(Work task): Lines with the word "serial": copy all of them from the entries below.

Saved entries
-- ==== Sys2Proof/Machine/Messages.lean ====
section
/-! DEFINITION. Hive messages as they arrive (17_hive_hierarchy.md, R441 to R443): lengths, routing, delivery, and the VC 3
buffer of the keeper (R442). -/
namespace Sys2Proof.Machine

/-- A body length that a type and subtype allow (R441, Tables 17-5 to 17-7; the lengths of JOIN, MIRROR and UPDATE bodies
are the model's where the table leaves them open). -/
def hmsgLen (m : HMsg) : Bool :=
  let n := m.body.length
  match m.htype, m.hsub with
  | 1, 0 => decide (10 ≤ n) && n == 10 + 3 * byteAt m.body 9
  | 1, 1 => n == 48
  | 1, 2 => decide (72 ≤ n ∧ n ≤ 2032)
  | 1, 3 => n == 14
  | 1, 4 => n == 9
  | 1, 5 => n == 0
  | 2, 0 => n == 16
  | 3, 0 => inR 1 64 (byteAt m.body 0x14) && n == 24 + 2 * byteAt m.body 0x14
  | 3, 1 => n == 16
  | 4, 0 => n == 8
  | 5, 0 => n == 8
  | 5, 1 => n == 3
  | 5, 2 => n == 18
  | 5, 3 => n == 9
  | 5, 4 => decide (17 ≤ n ∧ n ≤ 2032)
  | 5, 5 => decide (17 ≤ n ∧ n ≤ 2033)
  | 5, 6 => n == 1
  | 5, 7 => decide (20 ≤ n) && n == 20 + 10 * byteAt m.body 0
  | 6, 0 => n == 4
  | 6, 1 => n == 10
  | 7, 0 => n == 32
  | 8, 0 => n == 12
  | 8, 1 => decide (4 ≤ n ∧ n ≤ 2028)
  | 8, 2 => n == 1
  | 8, 3 => decide (1 ≤ n ∧ n ≤ 513) && (n - 1) % 8 == 0
  | _, _ => false
/-- Messages that each device handles and passes on itself: JOIN, ALIVE, REROUTE, ANNOUNCE and CELL SERVER. -/
def hopByHop (m : HMsg) : Bool := m.htype == 1 || m.htype == 4 || (m.htype == 5 && (m.hsub == 0 || m.hsub == 1 || m.hsub == 3))

/-- Pairs of words of a body from offset `o`. -/
def pairsAt (b : List Byte) (o n : Nat) : List (Nat × Nat) := (List.range n).map fun i => (u32At b (o + 8 * i), u32At b (o + 8 * i + 4))
/-- A JOIN message at a device (R439): the joining device is the one whose serial it carries. -/
def joinMsg (h : Nat) (m : HMsg) (s : State) : State :=
  let b := m.body
  let n := b.length
  let own := u64At b (n - 8) == s.sys.serial && s.hive.state == .joining
  let pass := passJoin m.hsub (u64At b (n - 8)) (b.take (n - 8)) s
  match m.hsub with
  | 0 =>
    let ups := (List.range (byteAt b 9)).map fun i => (byteAt b (10 + 3 * i), u16At b (11 + 3 * i))
    joinRequest h (u64At b 0) (byteAt b 8) ups (sliceAt (Config.random s.freeCtr) 0 32) (bumpFree s)
  | 1 => if own then joinChallenge h (b.take 32) (u64At b 32) s else pass
  | 2 => joinResponse h (u64At b 0) (sliceAt b 8 64) (b.drop 72) s
  | 3 =>
    if own then
      let up2 := byteAt b 5
      let a : JoinAccept :=
        { id := u16At b 0, depth := byteAt b 2, parent := u16At b 3, uplink2 := if up2 < 96 then some up2 else none, standby := false }
      joinAccept h a s
    else pass
  | 4 => if own then joinRefuse h (byteAt b 0) s else pass
  | _ => joinLeave h m.src s
/-- CELL SERVER on its way (R449). -/
def cellServerMsg (h : Nat) (m : HMsg) (s : State) : State :=
  let s := cellServer h m.dest (byteAt m.body 0) s
  if s.inHive ∧ m.dest ≠ s.deviceId then
    (if 8 ≤ m.hops then hmsgDrop s else (hroute { m with hops := m.hops + 1 } (some h) s).2)
  else s
/-- What a device does with a message that is for it (Table 17-5), from hive link `h`. -/
def hmsgDeliver (h : Nat) (m : HMsg) (s : State) : State :=
  let b := m.body
  match m.htype, m.hsub with
  | 1, _ => joinMsg h m s
  | 2, _ => wgImport m.src (bit m.flags 2) b s
  | 3, 0 => ejectPulses m.src b s
  | 3, _ => ejectDecision m.src b s
  | 4, _ => cellServerMsg h m s
  | 5, 0 => alive h (u64At b 0) s
  | 5, 1 => reroute h (u16At b 0) (bit (byteAt b 2) 0) s
  | 5, 2 => extOffsetMsg (s64At b 0) (u16At b 8) (u64At b 10) s
  | 5, 3 => announced h (u64At b 0) (byteAt b 8) m.seq m.hops s
  | 5, 4 => remoteReq m.src (byteAt b 0) (b.drop 1) s
  | 5, 5 => remoteResp m.src (b.drop 1) s
  | 5, 6 => hiveReset (byteAt b 0) s
  | 5, _ => mirror ((List.range (byteAt b 0)).map fun i => (u64At b (20 + 10 * i), u16At b (28 + 10 * i)))
      (s64At b 2) (u16At b 10) (u64At b 12) (byteAt b 1 == 1) s
  | 6, x => faultSummary m.src x b s
  | 7, _ => honeySummary m.src b s
  | 8, 3 => updateResult m.src (byteAt b 0) (pairsAt b 1 ((b.length - 1) / 8)) s
  | 8, x => updateRx x b s
  | _, _ => s
/-- Whether the keeper can take a message of VC 3 up now. -/
def keeperTakes (m : HMsg) (s : State) : Bool :=
  s.sys.ready && (m.htype != 5 || m.hsub != 4 || remoteMay (u16At m.body 1) s)
/-- A message for this device: hardware handles VC 2; the keeper VC 3, in order of arrival (R13, R442). -/
def arrive (h : Nat) (m : HMsg) (s : State) : State :=
  if hmsgVc m.htype m.hsub = 2 then hmsgDeliver h m s
  else if s.hive.vc3.isEmpty ∧ keeperTakes m s then hmsgDeliver h m (keeperWork s)
  else vc3Hold h m s
/-- The keeper takes the oldest message of the VC 3 buffer, if it can. -/
def takeVc3 (s : State) : State :=
  match s.hive.vc3 with
  | [] => s
  | (h, m) :: r =>
    if keeperTakes m s then hmsgDeliver h m (keeperWork (vc3Settle (modHive (fun x => { x with vc3 := r }) s))) else s
/-- A step with no command waiting: one fabric clock passes (R374), and the keeper may take a message up. -/
def idleTick (s : State) : State := takeVc3 (fabricClock s)
/-- The keeper takes what it can of the VC 3 buffer; `n` bounds the number. -/
def drainVc3 : Nat → State → State
  | 0, s => s
  | n + 1, s => if s.hive.vc3.isEmpty then s else drainVc3 n (takeVc3 s)

/-- Whether a message that arrived on link `h` is for this device (R443). -/
def State.forMe (s : State) (h : Nat) (m : HMsg) : Bool :=
  let mgr := s.hive.state == .manager
  if bit m.flags 0 then m.src != s.deviceId && (mgr || s.uplinkInForce == some h)
  else if bit m.flags 1 then mgr
  else m.dest == s.deviceId
/-- Whether it goes on from here. -/
def State.goesOn (s : State) (m : HMsg) : Bool :=
  if bit m.flags 0 then true
  else if bit m.flags 1 then s.hive.state != .manager
  else m.dest != s.deviceId
/-- A hive message arrives on hive link `h` (R441, R443). A link that is not admitted carries ALIVE and ANNOUNCE alone
(R433, R437). -/
def hmsgArrive (h : Nat) (m : HMsg) (s : State) : State :=
  if s.hive.state = .standalone then s
  else if !hmsgLen m then hmsgDrop s
  else if hopByHop m then
    (if s.admitted h ∨ (m.htype = 5 ∧ m.hsub ≠ 1) then arrive h m s else s)
  else if !s.inHive ∨ !s.admitted h then s
  else
    let s1 := if s.goesOn m then
        (if 8 ≤ m.hops then hmsgDrop s else (hroute { m with hops := m.hops + 1 } (some h) s).2)
      else s
    if s.forMe h m then arrive h m s1 else s1
/-- HMSG_FORWARD (R441 to R443). -/
def execHmsgForward (arrival : LaneId) (msg : HMsg) (s : State) : Host.Outcome State Fault Refusal :=
  .next (hmsgArrive (s.head arrival) msg s)

end Sys2Proof.Machine
end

(Response for this exercise):
/-- A JOIN message at a device (R439): the joining device is the one whose serial it carries. -/
  let own := u64At b (n - 8) == s.sys.serial && s.hive.state == .joining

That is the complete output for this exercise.